= Schwann Catalog =

Cover of December 1984 "35th Anniversary" Schwann catalog, featuring Leonard Bernstein, Frank Zappa, Cyndi Lauper, and Sadao Watanabe

The Schwann Catalog (previously Schwann Long Playing Record Catalog or later Schwann Record And Tape Guide) was a catalog of recordings started by William Schwann in 1949. The first edition was hand-typed and 26 pages long, and it listed 674 long-playing records (see LP record). By the late 1970s, over 150,000 record albums had been listed in Schwann. The company was honored by the record industry both at the 25th anniversary (1974) and 35th anniversary (1984).

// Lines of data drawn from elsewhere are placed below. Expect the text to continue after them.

-- ==== Sys2Proof/Certificates/Slice0/Obligations.lean ====
section
/-! DEFINITION. The statements for the provers, from the numbered rules of the spec. -/

open Sys2Proof Sys2Proof.Machine Sys2Proof.Safety

/-! ## Unit C: registers -/

/-- R266: what each register instruction of unit C writes, by the arithmetic of R8 and R9. A register written by an outstanding access is
waited for (R265), which the hypotheses leave to its own statement. That the pc wraps after 64 KiB is the model's choice (log 5). -/
def Obligations.RegisterInstructions : Prop :=
  ∀ (s : State) (d a b x : Reg) (A B X : Word), A = s.here.reg a → B = s.here.reg b → X = s.here.reg x →
    Written s [d, a, b, x] →
    Gives (.cAdd d a b) s d (BitVec.ofNat 64 (A.toNat + B.toNat))
    ∧ Gives (.cSub d a b) s d (BitVec.ofInt 64 (A.toNat - B.toNat))
    ∧ Gives (.cAnd d a b) s d (BitVec.ofNat 64 (A.toNat &&& B.toNat))
    ∧ Gives (.cOr d a b) s d (BitVec.ofNat 64 (A.toNat ||| B.toNat))
    ∧ Gives (.cXor d a b) s d (BitVec.ofNat 64 (A.toNat ^^^ B.toNat))
    ∧ Gives (.cAndn d a b) s d (BitVec.ofNat 64 (A.toNat &&& (2 ^ 64 - 1 - B.toNat)))
    ∧ Gives (.cShl d a b) s d (BitVec.ofNat 64 (A.toNat * 2 ^ (B.toNat % 64)))
    ∧ Gives (.cShr d a b) s d (BitVec.ofNat 64 (A.toNat / 2 ^ (B.toNat % 64)))
    ∧ Gives (.cSar d a b) s d (BitVec.ofInt 64 (A.toInt / 2 ^ (B.toNat % 64)))
    ∧ Gives (.cFshl d a b x) s d ((((A ++ B) <<< (X.toNat % 64)) >>> 64).truncate 64)
    ∧ Gives (.cFshr d a b x) s d (((A ++ B) >>> (X.toNat % 64)).truncate 64)
    ∧ Gives (.cMul d a b) s d (BitVec.ofInt 64 (A.toInt * B.toInt))
    ∧ Gives (.cMulh d a b) s d (BitVec.ofInt 64 (A.toInt * B.toInt / 2 ^ 64))
    ∧ Gives (.cMulhn d a b) s d (BitVec.ofNat 64 (A.toNat * B.toNat / 2 ^ 64))
    ∧ Gives (.cDivn d a b) s d (if B.toNat = 0 then BitVec.ofNat 64 (2 ^ 64 - 1) else BitVec.ofNat 64 (A.toNat / B.toNat))
    ∧ Gives (.cRemn d a b) s d (BitVec.ofNat 64 (A.toNat % B.toNat))
    ∧ Gives (.cMin d a b) s d (BitVec.ofInt 64 (min A.toInt B.toInt))
    ∧ Gives (.cMax d a b) s d (BitVec.ofInt 64 (max A.toInt B.toInt))
    ∧ Gives (.cMinn d a b) s d (BitVec.ofNat 64 (min A.toNat B.toNat))
    ∧ Gives (.cMaxn d a b) s d (BitVec.ofNat 64 (max A.toNat B.toNat))
    ∧ Gives (.cSeq d a b) s d (if A.toNat = B.toNat then 1 else 0)
    ∧ Gives (.cSne d a b) s d (if A.toNat = B.toNat then 0 else 1)
    ∧ Gives (.cSlt d a b) s d (if A.toInt < B.toInt then 1 else 0)
    ∧ Gives (.cSle d a b) s d (if A.toInt ≤ B.toInt then 1 else 0)
    ∧ Gives (.cSltn d a b) s d (if A.toNat < B.toNat then 1 else 0)
    ∧ Gives (.cSlen d a b) s d (if A.toNat ≤ B.toNat then 1 else 0)
    ∧ Gives (.cSel d a b x) s d (if X.toNat = 0 then B else A)
    ∧ Gives (.cClz d a) s d (BitVec.ofNat 64 (if A.toNat = 0 then 64 else 63 - A.toNat.log2))
    ∧ (∃ n, n ≤ 64 ∧ 2 ^ n ∣ 2 ^ 64 + A.toNat ∧ (n < 64 → A.toNat / 2 ^ n % 2 = 1) ∧ Gives (.cCtz d a) s d (BitVec.ofNat 64 n))
    ∧ Gives (.cPopc d a) s d (BitVec.ofNat 64 (((List.range 64).map fun k => A.toNat / 2 ^ k % 2).sum))

/-- R267, R268: bit fields and immediates. `c.bins` and `c.lih` read their own destination. That the pc wraps after 64 KiB is the model's choice
(log 5). -/
def Obligations.ImmediateInstructions : Prop :=
  ∀ (s : State) (d a : Reg) (imm : BitVec 32) (sh pos len1 : BitVec 6) (A D I : Word),
    A = s.here.reg a → D = s.here.reg d → I = BitVec.ofInt 64 imm.toInt → Written s [d, a] →
    Gives (.cAddi d a imm) s d (BitVec.ofNat 64 (A.toNat + I.toNat))
    ∧ Gives (.cAndi d a imm) s d (BitVec.ofNat 64 (A.toNat &&& I.toNat))
    ∧ Gives (.cOri d a imm) s d (BitVec.ofNat 64 (A.toNat ||| I.toNat))
    ∧ Gives (.cXori d a imm) s d (BitVec.ofNat 64 (A.toNat ^^^ I.toNat))
    ∧ Gives (.cShli d a sh) s d (BitVec.ofNat 64 (A.toNat * 2 ^ sh.toNat))
    ∧ Gives (.cShri d a sh) s d (BitVec.ofNat 64 (A.toNat / 2 ^ sh.toNat))
    ∧ Gives (.cSari d a sh) s d (BitVec.ofInt 64 (A.toInt / 2 ^ sh.toNat))
    ∧ Gives (.cMuli d a imm) s d (BitVec.ofInt 64 (A.toInt * imm.toInt))
    ∧ Gives (.cLi d imm) s d I
    ∧ Gives (.cLih d imm) s d (BitVec.ofNat 64 (imm.toNat * 2 ^ 32 + D.toNat % 2 ^ 32))
    ∧ Gives (.cSeqi d a imm) s d (if A.toInt = imm.toInt then 1 else 0)
    ∧ Gives (.cSlti d a imm) s d (if A.toInt < imm.toInt then 1 else 0)
    ∧ Gives (.cSltni d a imm) s d (if A.toNat < I.toNat then 1 else 0)
    ∧ Gives (.cMini d a imm) s d (BitVec.ofInt 64 (min A.toInt imm.toInt))
    ∧ Gives (.cMaxi d a imm) s d (BitVec.ofInt 64 (max A.toInt imm.toInt))
    ∧ (pos.toNat + len1.toNat + 1 ≤ 64 →
        Gives (.cBext d a pos len1 false) s d (BitVec.ofNat 64 (A.toNat / 2 ^ pos.toNat % 2 ^ (len1.toNat + 1)))
        ∧ Gives (.cBext d a pos len1 true) s d
            (BitVec.ofInt 64 (BitVec.ofNat (len1.toNat + 1) (A.toNat / 2 ^ pos.toNat)).toInt)
        ∧ ∃ v : Word, Gives (.cBins d a pos len1) s d v
            ∧ ∀ k < 64, v.getLsbD k = if pos.toNat ≤ k ∧ k ≤ pos.toNat + len1.toNat then A.getLsbD (k - pos.toNat) else D.getLsbD k)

The Schwann Catalog changed hands several times, sold in 1976, then again in the late 1980s to Stereophile, then to Valley Media in the 1990s. In 2002, the company was purchased at a bankruptcy auction by Alliance Entertainment Corporation.

==Content==
The Schwann Catalog initially focused on classical LPs, but also included sections on popular music, jazz, musical shows, "Spoken and Misc.", and so on. By the 1970s the catalog was split into two volumes: the monthly Schwann-1 included all stereo classical and jazz recordings and stereo popular albums less than two years old, while the semi-annual Schwann-2 included all monaural albums, older pop recordings, and spoken word and miscellaneous albums. In May 1986, the publication became known as the Schwann Compact Disc Catalog. Later, the catalog split into Schwann Opus for classical music and Schwann Spectrum for categories such as pop, rock, country, jazz, religious, spoken word and international music.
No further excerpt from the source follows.